Your task:
Could you give the records below again exactly as they stand?

[Collected data]
***

-- ==== Sys2Proof/Laws/Frames.lean ====
section
/-! SUPPORT. What each shared operation leaves: for each one, every field of State that it does not touch. A proof about
such a field rewrites with these and never unfolds the operation. -/

namespace Sys2Proof.Machine

/-! ### Playback (chapter 7) -/

/-- What `useUp` leaves. -/
@[simp] theorem useUp_keeps (c : Nat) (s : State) :
    (useUp c s).pending = s.pending ∧ (useUp c s).mode = s.mode ∧ (useUp c s).resetHeld = s.resetHeld ∧
    (useUp c s).pos = s.pos ∧ (useUp c s).link = s.link ∧ (useUp c s).ec = s.ec ∧ (useUp c s).pool = s.pool ∧
    (useUp c s).lev = s.lev ∧ (useUp c s).params = s.params ∧ (useUp c s).mix = s.mix ∧
    (useUp c s).slot = s.slot ∧ (useUp c s).prog = s.prog ∧ (useUp c s).queue = s.queue ∧
    (useUp c s).waitList = s.waitList ∧ (useUp c s).store = s.store ∧ (useUp c s).tmn = s.tmn ∧
    (useUp c s).hwy = s.hwy ∧ (useUp c s).words = s.words ∧ (useUp c s).port = s.port ∧
    (useUp c s).callQ = s.callQ ∧ (useUp c s).floorQ = s.floorQ ∧ (useUp c s).maintQ = s.maintQ := by
  unfold useUp
  try dsimp only
  repeat' apply And.intro
  all_goals simp

/-- What `useDown` leaves. -/
@[simp] theorem useDown_keeps (c : Nat) (s : State) :
    (useDown c s).pending = s.pending ∧ (useDown c s).mode = s.mode ∧ (useDown c s).resetHeld = s.resetHeld ∧
    (useDown c s).pos = s.pos ∧ (useDown c s).link = s.link ∧ (useDown c s).ec = s.ec ∧
    (useDown c s).pool = s.pool ∧ (useDown c s).lev = s.lev ∧ (useDown c s).params = s.params ∧
    (useDown c s).mix = s.mix ∧ (useDown c s).slot = s.slot ∧ (useDown c s).prog = s.prog ∧
    (useDown c s).queue = s.queue ∧ (useDown c s).waitList = s.waitList ∧ (useDown c s).store = s.store ∧
    (useDown c s).tmn = s.tmn ∧ (useDown c s).hwy = s.hwy ∧ (useDown c s).words = s.words ∧
    (useDown c s).port = s.port := by
  unfold useDown
  try dsimp only
  repeat' apply And.intro
  all_goals (repeat' split) <;> simp

/-- What `startStream` leaves. -/
@[simp] theorem startStream_keeps (i : Nat) (k : StreamKind) (t c g : Nat) (r : Option Nat) (h : Option Bool) (s : State) :
    (startStream i k t c g r h s).pending = s.pending ∧ (startStream i k t c g r h s).mode = s.mode ∧
    (startStream i k t c g r h s).resetHeld = s.resetHeld ∧ (startStream i k t c g r h s).pos = s.pos ∧
    (startStream i k t c g r h s).link = s.link ∧ (startStream i k t c g r h s).ec = s.ec ∧
    (startStream i k t c g r h s).pool = s.pool ∧ (startStream i k t c g r h s).lev = s.lev ∧
    (startStream i k t c g r h s).params = s.params ∧ (startStream i k t c g r h s).mix = s.mix ∧
    (startStream i k t c g r h s).prog = s.prog ∧ (startStream i k t c g r h s).queue = s.queue ∧
    (startStream i k t c g r h s).waitList = s.waitList ∧ (startStream i k t c g r h s).store = s.store ∧
    (startStream i k t c g r h s).tmn = s.tmn ∧ (startStream i k t c g r h s).hwy = s.hwy ∧
    (startStream i k t c g r h s).words = s.words ∧ (startStream i k t c g r h s).port = s.port ∧
    (startStream i k t c g r h s).callQ = s.callQ ∧ (startStream i k t c g r h s).floorQ = s.floorQ ∧
    (startStream i k t c g r h s).maintQ = s.maintQ := by
  unfold startStream
  try dsimp only
  repeat' apply And.intro
  all_goals (repeat' split) <;> simp

/-- What `stopSlot` leaves. -/
@[simp] theorem stopSlot_keeps (i : Nat) (c : Cause) (s : State) :
    (stopSlot i c s).pending = s.pending ∧ (stopSlot i c s).mode = s.mode ∧
    (stopSlot i c s).resetHeld = s.resetHeld ∧ (stopSlot i c s).pos = s.pos ∧ (stopSlot i c s).link = s.link ∧
    (stopSlot i c s).ec = s.ec ∧ (stopSlot i c s).pool = s.pool ∧ (stopSlot i c s).lev = s.lev ∧
    (stopSlot i c s).params = s.params ∧ (stopSlot i c s).mix = s.mix ∧ (stopSlot i c s).clip = s.clip ∧
    (stopSlot i c s).prog = s.prog ∧ (stopSlot i c s).queue = s.queue ∧
    (stopSlot i c s).waitList = s.waitList ∧ (stopSlot i c s).store = s.store ∧ (stopSlot i c s).tmn = s.tmn ∧
    (stopSlot i c s).hwy = s.hwy ∧ (stopSlot i c s).words = s.words ∧ (stopSlot i c s).port = s.port ∧
    (stopSlot i c s).callQ = s.callQ ∧ (stopSlot i c s).floorQ = s.floorQ ∧
    (stopSlot i c s).maintQ = s.maintQ := by
  unfold stopSlot
  try dsimp only
  repeat' apply And.intro
  all_goals simp

/-- What `startHead` leaves. -/
@[simp] theorem startHead_keeps (p i : Nat) (l : List WhisperItem) (s : State) :
    (startHead p i l s).2.pending = s.pending ∧ (startHead p i l s).2.mode = s.mode ∧
    (startHead p i l s).2.resetHeld = s.resetHeld ∧ (startHead p i l s).2.pos = s.pos ∧
    (startHead p i l s).2.link = s.link ∧ (startHead p i l s).2.ec = s.ec ∧ (startHead p i l s).2.pool = s.pool ∧
    (startHead p i l s).2.lev = s.lev ∧ (startHead p i l s).2.params = s.params ∧ (startHead p i l s).2.mix = s.mix ∧
    (startHead p i l s).2.prog = s.prog ∧ (startHead p i l s).2.waitList = s.waitList ∧
    (startHead p i l s).2.store = s.store ∧ (startHead p i l s).2.tmn = s.tmn ∧ (startHead p i l s).2.hwy = s.hwy ∧
    (startHead p i l s).2.words = s.words ∧ (startHead p i l s).2.port = s.port := by
  induction l generalizing s with
  | nil => simp [startHead]
  | cons it rest ih =>
    by_cases h : s.whisperUsable it.clip
    · simp [startHead, h]
    · simp only [startHead, h]
      obtain ⟨h1, h2⟩ := And.intro (ih (s.post .floor .whisperEnded (some p) (some it.clip) (some .unavailable) none)) trivial
      simpa using h1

***

Solution to this task:
-- ==== Sys2Proof/Laws/Frames.lean ====
section
/-! SUPPORT. What each shared operation leaves: for each one, every field of State that it does not touch. A proof about
such a field rewrites with these and never unfolds the operation. -/

namespace Sys2Proof.Machine

/-! ### Playback (chapter 7) -/

/-- What `useUp` leaves. -/
@[simp] theorem useUp_keeps (c : Nat) (s : State) :
    (useUp c s).pending = s.pending ∧ (useUp c s).mode = s.mode ∧ (useUp c s).resetHeld = s.resetHeld ∧
    (useUp c s).pos = s.pos ∧ (useUp c s).link = s.link ∧ (useUp c s).ec = s.ec ∧ (useUp c s).pool = s.pool ∧
    (useUp c s).lev = s.lev ∧ (useUp c s).params = s.params ∧ (useUp c s).mix = s.mix ∧
    (useUp c s).slot = s.slot ∧ (useUp c s).prog = s.prog ∧ (useUp c s).queue = s.queue ∧
    (useUp c s).waitList = s.waitList ∧ (useUp c s).store = s.store ∧ (useUp c s).tmn = s.tmn ∧
    (useUp c s).hwy = s.hwy ∧ (useUp c s).words = s.words ∧ (useUp c s).port = s.port ∧
    (useUp c s).callQ = s.callQ ∧ (useUp c s).floorQ = s.floorQ ∧ (useUp c s).maintQ = s.maintQ := by
  unfold useUp
  try dsimp only
  repeat' apply And.intro
  all_goals simp

/-- What `useDown` leaves. -/
@[simp] theorem useDown_keeps (c : Nat) (s : State) :
    (useDown c s).pending = s.pending ∧ (useDown c s).mode = s.mode ∧ (useDown c s).resetHeld = s.resetHeld ∧
    (useDown c s).pos = s.pos ∧ (useDown c s).link = s.link ∧ (useDown c s).ec = s.ec ∧
    (useDown c s).pool = s.pool ∧ (useDown c s).lev = s.lev ∧ (useDown c s).params = s.params ∧
    (useDown c s).mix = s.mix ∧ (useDown c s).slot = s.slot ∧ (useDown c s).prog = s.prog ∧
    (useDown c s).queue = s.queue ∧ (useDown c s).waitList = s.waitList ∧ (useDown c s).store = s.store ∧
    (useDown c s).tmn = s.tmn ∧ (useDown c s).hwy = s.hwy ∧ (useDown c s).words = s.words ∧
    (useDown c s).port = s.port := by
  unfold useDown
  try dsimp only
  repeat' apply And.intro
  all_goals (repeat' split) <;> simp

/-- What `startStream` leaves. -/
@[simp] theorem startStream_keeps (i : Nat) (k : StreamKind) (t c g : Nat) (r : Option Nat) (h : Option Bool) (s : State) :
    (startStream i k t c g r h s).pending = s.pending ∧ (startStream i k t c g r h s).mode = s.mode ∧
    (startStream i k t c g r h s).resetHeld = s.resetHeld ∧ (startStream i k t c g r h s).pos = s.pos ∧
    (startStream i k t c g r h s).link = s.link ∧ (startStream i k t c g r h s).ec = s.ec ∧
    (startStream i k t c g r h s).pool = s.pool ∧ (startStream i k t c g r h s).lev = s.lev ∧
    (startStream i k t c g r h s).params = s.params ∧ (startStream i k t c g r h s).mix = s.mix ∧
    (startStream i k t c g r h s).prog = s.prog ∧ (startStream i k t c g r h s).queue = s.queue ∧
    (startStream i k t c g r h s).waitList = s.waitList ∧ (startStream i k t c g r h s).store = s.store ∧
    (startStream i k t c g r h s).tmn = s.tmn ∧ (startStream i k t c g r h s).hwy = s.hwy ∧
    (startStream i k t c g r h s).words = s.words ∧ (startStream i k t c g r h s).port = s.port ∧
    (startStream i k t c g r h s).callQ = s.callQ ∧ (startStream i k t c g r h s).floorQ = s.floorQ ∧
    (startStream i k t c g r h s).maintQ = s.maintQ := by
  unfold startStream
  try dsimp only
  repeat' apply And.intro
  all_goals (repeat' split) <;> simp

/-- What `stopSlot` leaves. -/
@[simp] theorem stopSlot_keeps (i : Nat) (c : Cause) (s : State) :
    (stopSlot i c s).pending = s.pending ∧ (stopSlot i c s).mode = s.mode ∧
    (stopSlot i c s).resetHeld = s.resetHeld ∧ (stopSlot i c s).pos = s.pos ∧ (stopSlot i c s).link = s.link ∧
    (stopSlot i c s).ec = s.ec ∧ (stopSlot i c s).pool = s.pool ∧ (stopSlot i c s).lev = s.lev ∧
    (stopSlot i c s).params = s.params ∧ (stopSlot i c s).mix = s.mix ∧ (stopSlot i c s).clip = s.clip ∧
    (stopSlot i c s).prog = s.prog ∧ (stopSlot i c s).queue = s.queue ∧
    (stopSlot i c s).waitList = s.waitList ∧ (stopSlot i c s).store = s.store ∧ (stopSlot i c s).tmn = s.tmn ∧
    (stopSlot i c s).hwy = s.hwy ∧ (stopSlot i c s).words = s.words ∧ (stopSlot i c s).port = s.port ∧
    (stopSlot i c s).callQ = s.callQ ∧ (stopSlot i c s).floorQ = s.floorQ ∧
    (stopSlot i c s).maintQ = s.maintQ := by
  unfold stopSlot
  try dsimp only
  repeat' apply And.intro
  all_goals simp

/-- What `startHead` leaves. -/
@[simp] theorem startHead_keeps (p i : Nat) (l : List WhisperItem) (s : State) :
    (startHead p i l s).2.pending = s.pending ∧ (startHead p i l s).2.mode = s.mode ∧
    (startHead p i l s).2.resetHeld = s.resetHeld ∧ (startHead p i l s).2.pos = s.pos ∧
    (startHead p i l s).2.link = s.link ∧ (startHead p i l s).2.ec = s.ec ∧ (startHead p i l s).2.pool = s.pool ∧
    (startHead p i l s).2.lev = s.lev ∧ (startHead p i l s).2.params = s.params ∧ (startHead p i l s).2.mix = s.mix ∧
    (startHead p i l s).2.prog = s.prog ∧ (startHead p i l s).2.waitList = s.waitList ∧
    (startHead p i l s).2.store = s.store ∧ (startHead p i l s).2.tmn = s.tmn ∧ (startHead p i l s).2.hwy = s.hwy ∧
    (startHead p i l s).2.words = s.words ∧ (startHead p i l s).2.port = s.port := by
  induction l generalizing s with
  | nil => simp [startHead]
  | cons it rest ih =>
    by_cases h : s.whisperUsable it.clip
    · simp [startHead, h]
    · simp only [startHead, h]
      obtain ⟨h1, h2⟩ := And.intro (ih (s.post .floor .whisperEnded (some p) (some it.clip) (some .unavailable) none)) trivial
      simpa using h1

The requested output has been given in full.